Assigned task. Take the lines below beginning at the line that has "-- ==== Sys2Proof/Laws/PerInstr.lean" and stopping after the line that has "theorem Sys2Proof.Laws.EncodesInItsRow.of_row (i", and print them exactly as they are, with no other lines.

==== Records to process

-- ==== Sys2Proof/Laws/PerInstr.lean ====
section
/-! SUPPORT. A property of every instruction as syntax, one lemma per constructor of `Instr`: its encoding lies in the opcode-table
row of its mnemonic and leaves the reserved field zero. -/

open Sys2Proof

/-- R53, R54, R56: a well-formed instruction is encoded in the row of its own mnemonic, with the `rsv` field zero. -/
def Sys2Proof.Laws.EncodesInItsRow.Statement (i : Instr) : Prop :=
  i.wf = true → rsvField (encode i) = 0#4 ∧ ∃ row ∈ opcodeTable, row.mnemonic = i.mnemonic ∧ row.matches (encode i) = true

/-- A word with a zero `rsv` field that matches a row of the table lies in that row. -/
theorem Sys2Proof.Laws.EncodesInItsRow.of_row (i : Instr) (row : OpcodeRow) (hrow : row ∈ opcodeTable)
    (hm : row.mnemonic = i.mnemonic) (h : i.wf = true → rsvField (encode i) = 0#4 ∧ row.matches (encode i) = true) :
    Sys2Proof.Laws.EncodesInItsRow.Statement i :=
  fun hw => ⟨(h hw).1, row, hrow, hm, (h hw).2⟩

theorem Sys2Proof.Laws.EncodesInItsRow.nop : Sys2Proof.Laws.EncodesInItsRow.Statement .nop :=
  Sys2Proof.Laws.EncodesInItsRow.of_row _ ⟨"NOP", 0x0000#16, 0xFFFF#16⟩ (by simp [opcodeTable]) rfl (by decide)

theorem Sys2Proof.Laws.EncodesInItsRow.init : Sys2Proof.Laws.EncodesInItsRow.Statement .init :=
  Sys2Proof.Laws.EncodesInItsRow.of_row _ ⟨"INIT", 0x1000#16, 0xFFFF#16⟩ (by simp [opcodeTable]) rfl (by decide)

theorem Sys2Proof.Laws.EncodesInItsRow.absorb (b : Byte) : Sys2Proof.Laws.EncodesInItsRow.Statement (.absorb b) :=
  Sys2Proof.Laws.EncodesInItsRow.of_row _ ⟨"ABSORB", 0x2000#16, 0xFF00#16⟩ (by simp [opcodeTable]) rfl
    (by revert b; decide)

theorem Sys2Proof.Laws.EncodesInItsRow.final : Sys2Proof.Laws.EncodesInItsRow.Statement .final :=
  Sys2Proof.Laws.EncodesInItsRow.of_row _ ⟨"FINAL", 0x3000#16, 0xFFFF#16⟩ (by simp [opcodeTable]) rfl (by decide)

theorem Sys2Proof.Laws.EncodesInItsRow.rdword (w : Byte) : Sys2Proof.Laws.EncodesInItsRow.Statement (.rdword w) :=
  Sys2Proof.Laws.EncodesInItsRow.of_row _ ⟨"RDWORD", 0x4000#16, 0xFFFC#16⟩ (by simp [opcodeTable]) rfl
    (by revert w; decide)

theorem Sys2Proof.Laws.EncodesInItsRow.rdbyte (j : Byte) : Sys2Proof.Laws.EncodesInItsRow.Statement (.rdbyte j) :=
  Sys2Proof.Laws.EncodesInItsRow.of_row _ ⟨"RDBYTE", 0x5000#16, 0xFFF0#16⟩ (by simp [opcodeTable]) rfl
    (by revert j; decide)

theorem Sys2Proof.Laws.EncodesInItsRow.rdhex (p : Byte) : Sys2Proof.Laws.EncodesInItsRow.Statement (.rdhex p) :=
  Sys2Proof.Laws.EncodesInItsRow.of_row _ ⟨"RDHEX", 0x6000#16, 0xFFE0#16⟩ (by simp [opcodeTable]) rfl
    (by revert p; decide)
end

========
==== Records to process

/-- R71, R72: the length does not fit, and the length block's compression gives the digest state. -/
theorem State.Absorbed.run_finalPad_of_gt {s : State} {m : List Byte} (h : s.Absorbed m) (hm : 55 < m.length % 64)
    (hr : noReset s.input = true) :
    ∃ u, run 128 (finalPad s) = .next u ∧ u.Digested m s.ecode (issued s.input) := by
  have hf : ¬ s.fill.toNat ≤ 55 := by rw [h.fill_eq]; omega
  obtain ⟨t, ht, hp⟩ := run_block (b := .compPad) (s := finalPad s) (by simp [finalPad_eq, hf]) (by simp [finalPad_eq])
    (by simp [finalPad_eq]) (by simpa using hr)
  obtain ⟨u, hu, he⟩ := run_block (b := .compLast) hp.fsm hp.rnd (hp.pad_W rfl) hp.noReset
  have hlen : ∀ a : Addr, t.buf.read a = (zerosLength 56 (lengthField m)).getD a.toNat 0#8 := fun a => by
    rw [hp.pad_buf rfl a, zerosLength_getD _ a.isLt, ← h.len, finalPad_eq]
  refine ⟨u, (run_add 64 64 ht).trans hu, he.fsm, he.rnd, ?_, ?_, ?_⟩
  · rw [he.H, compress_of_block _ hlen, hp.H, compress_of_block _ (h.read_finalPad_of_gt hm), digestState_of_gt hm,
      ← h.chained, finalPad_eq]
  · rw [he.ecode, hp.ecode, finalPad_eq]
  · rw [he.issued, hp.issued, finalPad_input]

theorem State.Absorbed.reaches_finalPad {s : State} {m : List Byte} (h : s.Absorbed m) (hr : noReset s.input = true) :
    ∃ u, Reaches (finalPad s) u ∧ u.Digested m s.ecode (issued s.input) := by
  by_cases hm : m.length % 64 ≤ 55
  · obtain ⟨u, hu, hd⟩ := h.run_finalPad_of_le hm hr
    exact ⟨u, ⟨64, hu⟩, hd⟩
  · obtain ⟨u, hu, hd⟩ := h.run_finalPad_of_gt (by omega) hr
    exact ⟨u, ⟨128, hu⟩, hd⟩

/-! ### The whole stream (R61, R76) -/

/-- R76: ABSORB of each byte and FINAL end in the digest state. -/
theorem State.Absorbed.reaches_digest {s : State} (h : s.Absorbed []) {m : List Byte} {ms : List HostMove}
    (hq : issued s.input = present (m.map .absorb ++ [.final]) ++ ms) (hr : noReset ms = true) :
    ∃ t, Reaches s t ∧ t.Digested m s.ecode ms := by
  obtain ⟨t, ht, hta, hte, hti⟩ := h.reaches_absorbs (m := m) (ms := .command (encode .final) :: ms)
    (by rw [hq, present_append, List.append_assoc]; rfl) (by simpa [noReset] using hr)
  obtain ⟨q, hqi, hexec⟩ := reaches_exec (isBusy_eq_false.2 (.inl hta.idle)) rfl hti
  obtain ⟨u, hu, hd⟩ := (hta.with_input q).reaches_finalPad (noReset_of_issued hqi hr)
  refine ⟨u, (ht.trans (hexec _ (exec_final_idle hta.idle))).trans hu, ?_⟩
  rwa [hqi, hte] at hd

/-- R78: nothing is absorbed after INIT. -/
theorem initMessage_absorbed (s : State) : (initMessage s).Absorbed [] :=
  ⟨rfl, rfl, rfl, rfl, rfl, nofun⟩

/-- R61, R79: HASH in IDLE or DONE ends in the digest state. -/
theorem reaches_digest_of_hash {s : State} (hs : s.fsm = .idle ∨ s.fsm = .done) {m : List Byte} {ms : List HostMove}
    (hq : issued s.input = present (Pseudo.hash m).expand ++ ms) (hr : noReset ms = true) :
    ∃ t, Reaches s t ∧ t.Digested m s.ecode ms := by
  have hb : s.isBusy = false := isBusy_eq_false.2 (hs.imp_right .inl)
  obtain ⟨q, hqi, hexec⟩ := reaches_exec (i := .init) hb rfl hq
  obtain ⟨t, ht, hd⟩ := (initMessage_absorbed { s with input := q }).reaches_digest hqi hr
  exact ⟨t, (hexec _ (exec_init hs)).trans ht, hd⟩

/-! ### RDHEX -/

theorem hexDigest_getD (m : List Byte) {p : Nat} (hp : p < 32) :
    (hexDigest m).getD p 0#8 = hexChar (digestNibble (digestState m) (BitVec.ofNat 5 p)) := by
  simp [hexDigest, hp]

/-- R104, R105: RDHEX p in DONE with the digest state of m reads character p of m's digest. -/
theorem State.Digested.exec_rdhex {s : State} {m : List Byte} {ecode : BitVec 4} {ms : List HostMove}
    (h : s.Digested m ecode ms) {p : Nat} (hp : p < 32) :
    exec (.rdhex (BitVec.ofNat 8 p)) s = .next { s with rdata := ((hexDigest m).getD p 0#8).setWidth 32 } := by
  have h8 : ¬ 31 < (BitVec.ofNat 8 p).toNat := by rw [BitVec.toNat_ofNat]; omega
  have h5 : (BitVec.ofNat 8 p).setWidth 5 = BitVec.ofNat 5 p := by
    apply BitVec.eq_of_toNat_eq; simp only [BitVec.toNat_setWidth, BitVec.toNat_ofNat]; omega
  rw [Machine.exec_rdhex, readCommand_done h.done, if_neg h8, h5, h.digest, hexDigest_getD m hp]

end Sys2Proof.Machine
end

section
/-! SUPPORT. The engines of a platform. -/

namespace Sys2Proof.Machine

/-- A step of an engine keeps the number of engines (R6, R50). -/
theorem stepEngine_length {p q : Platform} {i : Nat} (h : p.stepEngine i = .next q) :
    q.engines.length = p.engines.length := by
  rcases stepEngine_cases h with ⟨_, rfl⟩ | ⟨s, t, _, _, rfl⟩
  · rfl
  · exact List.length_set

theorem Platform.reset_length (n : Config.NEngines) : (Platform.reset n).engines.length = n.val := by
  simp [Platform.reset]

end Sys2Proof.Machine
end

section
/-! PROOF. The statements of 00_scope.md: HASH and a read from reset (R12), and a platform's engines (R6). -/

========

Answer to the problem.
-- ==== Sys2Proof/Laws/PerInstr.lean ====
section
/-! SUPPORT. A property of every instruction as syntax, one lemma per constructor of `Instr`: its encoding lies in the opcode-table
row of its mnemonic and leaves the reserved field zero. -/

open Sys2Proof

/-- R53, R54, R56: a well-formed instruction is encoded in the row of its own mnemonic, with the `rsv` field zero. -/
def Sys2Proof.Laws.EncodesInItsRow.Statement (i : Instr) : Prop :=
  i.wf = true → rsvField (encode i) = 0#4 ∧ ∃ row ∈ opcodeTable, row.mnemonic = i.mnemonic ∧ row.matches (encode i) = true

/-- A word with a zero `rsv` field that matches a row of the table lies in that row. -/
theorem Sys2Proof.Laws.EncodesInItsRow.of_row (i : Instr) (row : OpcodeRow) (hrow : row ∈ opcodeTable)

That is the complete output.